Perturbation endocrinienne : ce qu'il faut retenir
Le système endocrinien (ou hormonal) est constitué de différentes glandes et des hormones qu'elles produisent. Il comprend notamment les ovaires, les testicules, les glandes thyroïde, parathyroïdes et surrénales, l'hypophyse, l'épiphyse cérébrale et le pancréas. Les hormones jouent le rôle de messagers et régulent de nombreuses fonctions essentielles de l'organisme. Elles sont d'ailleurs transportées par le sang et les vaisseaux lymphatiques, et se fixent à des récepteurs qui leur sont spécifiques au niveau des cellules cibles et déclenchent ainsi leurs effets biologiques.

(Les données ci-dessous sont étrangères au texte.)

-- ==== Sys2Proof/Laws/Environment.lean ====
section
/-! SUPPORT. What a draw of the environment changes: time, and the lists of values that the environment
supplies next (00_scope.md R12). Nothing else of the state. -/

namespace Sys2Proof.Machine

/-- All that `now()` can do: time grows by the next listed amount, or by at least 1. -/
theorem now_cases (s : State) :
    (∃ d ds, s.world.timeDraws = d :: ds ∧ (now s).1 = s.world.clock + d ∧
      (now s).2 = s.withWorld { s.world with clock := s.world.clock + d, timeDraws := ds }) ∨
    (s.world.timeDraws = [] ∧ ∃ d, (now s).1 = s.world.clock + (d + 1) ∧
      (now s).2 = s.withWorld { s.world with
        clock := s.world.clock + (d + 1), draws := s.world.draws + 1 }) := by
  cases h : s.world.timeDraws with
  | cons d ds => exact .inl ⟨d, ds, rfl, by simp [now, h]⟩
  | nil => exact .inr ⟨rfl, Config.freeTime s.world.draws, by simp [now, h]⟩

/-- The time that `now()` gives is the clock after it. -/
theorem now_clock (s : State) : (now s).2.world.clock = (now s).1 := by
  obtain ⟨d, ds, -, h1, h2⟩ | ⟨-, d, h1, h2⟩ := now_cases s <;> simp [h1, h2]

/-- Time never runs back (00_scope.md R12). -/
theorem now_le (s : State) : s.world.clock ≤ (now s).1 := by
  obtain ⟨d, ds, -, h1, -⟩ | ⟨-, d, h1, -⟩ := now_cases s <;> simp [h1]

/-! ### `now` -/

@[simp] theorem now_cfg (s : State) : (now s).2.cfg = s.cfg := by
  unfold now; split <;> rfl
@[simp] theorem now_eng (s : State) : (now s).2.eng = s.eng := by
  unfold now; split <;> rfl
@[simp] theorem now_trk (s : State) : (now s).2.trk = s.trk := by
  unfold now; split <;> rfl
@[simp] theorem now_bp (s : State) : (now s).2.bp = s.bp := by
  unfold now; split <;> rfl
@[simp] theorem now_port (s : State) : (now s).2.port = s.port := by
  unfold now; split <;> rfl
@[simp] theorem now_mem (s : State) : (now s).2.world.mem = s.world.mem := by
  unfold now; split <;> rfl
@[simp] theorem now_z80 (s : State) : (now s).2.world.z80 = s.world.z80 := by
  unfold now; split <;> rfl
@[simp] theorem now_present (s : State) : (now s).2.world.present = s.world.present := by
  unfold now; split <;> rfl
@[simp] theorem now_delivered (s : State) : (now s).2.world.delivered = s.world.delivered := by
  unfold now; split <;> rfl
@[simp] theorem now_agenda (s : State) : (now s).2.world.agenda = s.world.agenda := by
  unfold now; split <;> rfl
@[simp] theorem now_busackDraws (s : State) : (now s).2.world.busackDraws = s.world.busackDraws := by
  unfold now; split <;> rfl
@[simp] theorem now_byteDraws (s : State) : (now s).2.world.byteDraws = s.world.byteDraws := by
  unfold now; split <;> rfl
@[simp] theorem now_diagDraws (s : State) : (now s).2.world.diagDraws = s.world.diagDraws := by
  unfold now; split <;> rfl
@[simp] theorem now_settleDraws (s : State) : (now s).2.world.settleDraws = s.world.settleDraws := by
  unfold now; split <;> rfl
@[simp] theorem now_ioWrites (s : State) : (now s).2.world.ioWrites = s.world.ioWrites := by
  unfold now; split <;> rfl
@[simp] theorem now_calls (s : State) : (now s).2.world.calls = s.world.calls := by
  unfold now; split <;> rfl

/-! ### `sampleBusack` -/

@[simp] theorem sampleBusack_cfg (s : State) : (sampleBusack s).2.cfg = s.cfg := by
  unfold sampleBusack; split <;> rfl
@[simp] theorem sampleBusack_eng (s : State) : (sampleBusack s).2.eng = s.eng := by
  unfold sampleBusack; split <;> rfl
@[simp] theorem sampleBusack_trk (s : State) : (sampleBusack s).2.trk = s.trk := by
  unfold sampleBusack; split <;> rfl
@[simp] theorem sampleBusack_bp (s : State) : (sampleBusack s).2.bp = s.bp := by
  unfold sampleBusack; split <;> rfl
@[simp] theorem sampleBusack_port (s : State) : (sampleBusack s).2.port = s.port := by
  unfold sampleBusack; split <;> rfl
@[simp] theorem sampleBusack_mem (s : State) : (sampleBusack s).2.world.mem = s.world.mem := by
  unfold sampleBusack; split <;> rfl
@[simp] theorem sampleBusack_z80 (s : State) : (sampleBusack s).2.world.z80 = s.world.z80 := by
  unfold sampleBusack; split <;> rfl
@[simp] theorem sampleBusack_present (s : State) : (sampleBusack s).2.world.present = s.world.present := by
  unfold sampleBusack; split <;> rfl
@[simp] theorem sampleBusack_delivered (s : State) : (sampleBusack s).2.world.delivered = s.world.delivered := by
  unfold sampleBusack; split <;> rfl
@[simp] theorem sampleBusack_clock (s : State) : (sampleBusack s).2.world.clock = s.world.clock := by
  unfold sampleBusack; split <;> rfl
@[simp] theorem sampleBusack_agenda (s : State) : (sampleBusack s).2.world.agenda = s.world.agenda := by
  unfold sampleBusack; split <;> rfl
@[simp] theorem sampleBusack_timeDraws (s : State) : (sampleBusack s).2.world.timeDraws = s.world.timeDraws := by
  unfold sampleBusack; split <;> rfl
@[simp] theorem sampleBusack_byteDraws (s : State) : (sampleBusack s).2.world.byteDraws = s.world.byteDraws := by
  unfold sampleBusack; split <;> rfl
@[simp] theorem sampleBusack_diagDraws (s : State) : (sampleBusack s).2.world.diagDraws = s.world.diagDraws := by
  unfold sampleBusack; split <;> rfl
@[simp] theorem sampleBusack_settleDraws (s : State) : (sampleBusack s).2.world.settleDraws = s.world.settleDraws := by
  unfold sampleBusack; split <;> rfl
@[simp] theorem sampleBusack_ioWrites (s : State) : (sampleBusack s).2.world.ioWrites = s.world.ioWrites := by
  unfold sampleBusack; split <;> rfl
@[simp] theorem sampleBusack_calls (s : State) : (sampleBusack s).2.world.calls = s.world.calls := by
  unfold sampleBusack; split <;> rfl

/-! ### `drawByte` -/

@[simp] theorem drawByte_cfg (s : State) : (drawByte s).2.cfg = s.cfg := by
  unfold drawByte; split <;> rfl
@[simp] theorem drawByte_eng (s : State) : (drawByte s).2.eng = s.eng := by
  unfold drawByte; split <;> rfl
@[simp] theorem drawByte_trk (s : State) : (drawByte s).2.trk = s.trk := by
  unfold drawByte; split <;> rfl
@[simp] theorem drawByte_bp (s : State) : (drawByte s).2.bp = s.bp := by
  unfold drawByte; split <;> rfl
@[simp] theorem drawByte_port (s : State) : (drawByte s).2.port = s.port := by
  unfold drawByte; split <;> rfl
@[simp] theorem drawByte_mem (s : State) : (drawByte s).2.world.mem = s.world.mem := by
  unfold drawByte; split <;> rfl
@[simp] theorem drawByte_z80 (s : State) : (drawByte s).2.world.z80 = s.world.z80 := by
  unfold drawByte; split <;> rfl
@[simp] theorem drawByte_present (s : State) : (drawByte s).2.world.present = s.world.present := by
  unfold drawByte; split <;> rfl
@[simp] theorem drawByte_delivered (s : State) : (drawByte s).2.world.delivered = s.world.delivered := by
  unfold drawByte; split <;> rfl
@[simp] theorem drawByte_clock (s : State) : (drawByte s).2.world.clock = s.world.clock := by
  unfold drawByte; split <;> rfl
@[simp] theorem drawByte_agenda (s : State) : (drawByte s).2.world.agenda = s.world.agenda := by
  unfold drawByte; split <;> rfl
@[simp] theorem drawByte_timeDraws (s : State) : (drawByte s).2.world.timeDraws = s.world.timeDraws := by
  unfold drawByte; split <;> rfl
@[simp] theorem drawByte_busackDraws (s : State) : (drawByte s).2.world.busackDraws = s.world.busackDraws := by
  unfold drawByte; split <;> rfl
@[simp] theorem drawByte_diagDraws (s : State) : (drawByte s).2.world.diagDraws = s.world.diagDraws := by
  unfold drawByte; split <;> rfl
@[simp] theorem drawByte_settleDraws (s : State) : (drawByte s).2.world.settleDraws = s.world.settleDraws := by
  unfold drawByte; split <;> rfl
@[simp] theorem drawByte_ioWrites (s : State) : (drawByte s).2.world.ioWrites = s.world.ioWrites := by
  unfold drawByte; split <;> rfl
@[simp] theorem drawByte_calls (s : State) : (drawByte s).2.world.calls = s.world.calls := by
  unfold drawByte; split <;> rfl

/-! ### `drawDiag` -/

@[simp] theorem drawDiag_cfg (s : State) : (drawDiag s).2.cfg = s.cfg := by
  unfold drawDiag; split <;> rfl
@[simp] theorem drawDiag_eng (s : State) : (drawDiag s).2.eng = s.eng := by
  unfold drawDiag; split <;> rfl
@[simp] theorem drawDiag_trk (s : State) : (drawDiag s).2.trk = s.trk := by
  unfold drawDiag; split <;> rfl
@[simp] theorem drawDiag_bp (s : State) : (drawDiag s).2.bp = s.bp := by
  unfold drawDiag; split <;> rfl
@[simp] theorem drawDiag_port (s : State) : (drawDiag s).2.port = s.port := by
  unfold drawDiag; split <;> rfl
@[simp] theorem drawDiag_mem (s : State) : (drawDiag s).2.world.mem = s.world.mem := by
  unfold drawDiag; split <;> rfl
@[simp] theorem drawDiag_z80 (s : State) : (drawDiag s).2.world.z80 = s.world.z80 := by
  unfold drawDiag; split <;> rfl
@[simp] theorem drawDiag_present (s : State) : (drawDiag s).2.world.present = s.world.present := by
  unfold drawDiag; split <;> rfl
@[simp] theorem drawDiag_delivered (s : State) : (drawDiag s).2.world.delivered = s.world.delivered := by
  unfold drawDiag; split <;> rfl
@[simp] theorem drawDiag_clock (s : State) : (drawDiag s).2.world.clock = s.world.clock := by
  unfold drawDiag; split <;> rfl
@[simp] theorem drawDiag_agenda (s : State) : (drawDiag s).2.world.agenda = s.world.agenda := by
  unfold drawDiag; split <;> rfl
@[simp] theorem drawDiag_timeDraws (s : State) : (drawDiag s).2.world.timeDraws = s.world.timeDraws := by
  unfold drawDiag; split <;> rfl
@[simp] theorem drawDiag_busackDraws (s : State) : (drawDiag s).2.world.busackDraws = s.world.busackDraws := by
  unfold drawDiag; split <;> rfl
@[simp] theorem drawDiag_byteDraws (s : State) : (drawDiag s).2.world.byteDraws = s.world.byteDraws := by
  unfold drawDiag; split <;> rfl
@[simp] theorem drawDiag_settleDraws (s : State) : (drawDiag s).2.world.settleDraws = s.world.settleDraws := by
  unfold drawDiag; split <;> rfl
@[simp] theorem drawDiag_ioWrites (s : State) : (drawDiag s).2.world.ioWrites = s.world.ioWrites := by
  unfold drawDiag; split <;> rfl
@[simp] theorem drawDiag_calls (s : State) : (drawDiag s).2.world.calls = s.world.calls := by
  unfold drawDiag; split <;> rfl

/-! ### `drawSettle` -/

@[simp] theorem drawSettle_cfg (s : State) : (drawSettle s).2.cfg = s.cfg := by
  unfold drawSettle; split <;> rfl
@[simp] theorem drawSettle_eng (s : State) : (drawSettle s).2.eng = s.eng := by
  unfold drawSettle; split <;> rfl
@[simp] theorem drawSettle_trk (s : State) : (drawSettle s).2.trk = s.trk := by
  unfold drawSettle; split <;> rfl
@[simp] theorem drawSettle_bp (s : State) : (drawSettle s).2.bp = s.bp := by
  unfold drawSettle; split <;> rfl
@[simp] theorem drawSettle_port (s : State) : (drawSettle s).2.port = s.port := by
  unfold drawSettle; split <;> rfl
@[simp] theorem drawSettle_mem (s : State) : (drawSettle s).2.world.mem = s.world.mem := by
  unfold drawSettle; split <;> rfl
@[simp] theorem drawSettle_z80 (s : State) : (drawSettle s).2.world.z80 = s.world.z80 := by
  unfold drawSettle; split <;> rfl
@[simp] theorem drawSettle_present (s : State) : (drawSettle s).2.world.present = s.world.present := by
  unfold drawSettle; split <;> rfl
@[simp] theorem drawSettle_delivered (s : State) : (drawSettle s).2.world.delivered = s.world.delivered := by
  unfold drawSettle; split <;> rfl
@[simp] theorem drawSettle_clock (s : State) : (drawSettle s).2.world.clock = s.world.clock := by
  unfold drawSettle; split <;> rfl
@[simp] theorem drawSettle_agenda (s : State) : (drawSettle s).2.world.agenda = s.world.agenda := by
  unfold drawSettle; split <;> rfl
@[simp] theorem drawSettle_timeDraws (s : State) : (drawSettle s).2.world.timeDraws = s.world.timeDraws := by
  unfold drawSettle; split <;> rfl
@[simp] theorem drawSettle_busackDraws (s : State) : (drawSettle s).2.world.busackDraws = s.world.busackDraws := by
  unfold drawSettle; split <;> rfl
@[simp] theorem drawSettle_byteDraws (s : State) : (drawSettle s).2.world.byteDraws = s.world.byteDraws := by
  unfold drawSettle; split <;> rfl
@[simp] theorem drawSettle_diagDraws (s : State) : (drawSettle s).2.world.diagDraws = s.world.diagDraws := by
  unfold drawSettle; split <;> rfl
@[simp] theorem drawSettle_ioWrites (s : State) : (drawSettle s).2.world.ioWrites = s.world.ioWrites := by
  unfold drawSettle; split <;> rfl
@[simp] theorem drawSettle_calls (s : State) : (drawSettle s).2.world.calls = s.world.calls := by
  unfold drawSettle; split <;> rfl

/-! ### Values that are listed -/

theorem now_listed {s : State} {d : Nat} {ds : List Nat} (h : s.world.timeDraws = d :: ds) :
    now s = (s.world.clock + d,
      s.withWorld { s.world with clock := s.world.clock + d, timeDraws := ds }) := by
  simp [now, h]

theorem sampleBusack_listed {s : State} {b : Bool} {bs : List Bool} (h : s.world.busackDraws = b :: bs) :
    sampleBusack s = (b, s.withWorld { s.world with busackDraws := bs }) := by
  simp [sampleBusack, h]

theorem drawByte_listed {s : State} {b : Byte} {bs : List Byte} (h : s.world.byteDraws = b :: bs) :
    drawByte s = (b, s.withWorld { s.world with byteDraws := bs }) := by
  simp [drawByte, h]

/-! ### Samples of the bus -/

@[simp] theorem pollBusack_state (s : State) : (pollBusack s).2 = (sampleBusack s).2 := rfl

/-- A Z80 held in a wait never acknowledges (70_reset_and_hazards.md R463). -/
theorem pollBusack_inWait {s : State} (h : inWait s = true) : (pollBusack s).1 = false := by
  unfold pollBusack
  simp [h]

/-- A cycle whose lines have settled samples as its own flags, and nothing changes. -/
theorem sampleCtrl_settled {s : State} {c : Presented} (h : s.world.present = some c)
    (hs : c.settle = []) : sampleCtrl s = (sixFlags c.flags, s) := by
  simp [sampleCtrl, h, hs]

/-- The first sample of a valid combination is the cycle's own, and the lines have settled. -/
theorem sampleCtrl_settles {s : State} {c : Presented} {f : CtrlFlags} {fs : List CtrlFlags}
    (h : s.world.present = some c) (hs : c.settle = f :: fs) (hv : validSettled (sixFlags f) = true) :
    sampleCtrl s = (sixFlags c.flags,
      s.withWorld { s.world with present := some { c with settle := [] } }) := by
  simp [sampleCtrl, h, hs, hv]

/-- A sample of no valid combination is taken as it is. -/
theorem sampleCtrl_unsettled {s : State} {c : Presented} {f : CtrlFlags} {fs : List CtrlFlags}
    (h : s.world.present = some c) (hs : c.settle = f :: fs) (hv : validSettled (sixFlags f) = false) :
    sampleCtrl s = (sixFlags f,
      s.withWorld { s.world with present := some { c with settle := fs } }) := by
  simp [sampleCtrl, h, hs, hv]

end Sys2Proof.Machine
end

La définition des perturbateurs endocriniens fait encore l'objet de débats au niveau international. Cependant, celle proposée par l'Organisation mondiale de la santé en 2002 est la plus communément admise : les perturbateurs endocriniens sont des substances chimiques qui empêchent le bon fonctionnement du système hormonal et provoquent un effet néfaste pour la santé. Il existe ainsi de nombreux perturbateurs endocriniens de synthèse : par exemple le BPA (bisphénol A), les phtalates, les parabènes, le phénoxyéthanol, les éthers de glycol, le formaldéhyde, les composés polybromés, des produits de combustion comme les dioxines, les furanes, les hydrocarbures aromatiques polycycliques, les produits organochlorés (DDT, chlordécone…)..
À noter qu'il existe aussi des perturbateurs endocriniens d'origine naturelle comme les phytoestrogènes présents notamment dans le soja (présence dans les préparations à base de protéines végétales) ou certaines huiles essentielles (lavande, arbre à thé… ).
La communauté scientifique recommande de tous les prendre en compte, quelle que soit leur origine, en tenant compte de leur potentiel d'action.
D'autant plus que l'exposition à un mélange de plusieurs perturbateurs endocriniens pourrait avoir des effets très différents de l'exposition aux substances seules. On par le d'« effets cocktail » : leurs effets pourraient s'additionner, se renforcer ou au contraire s'inhiber.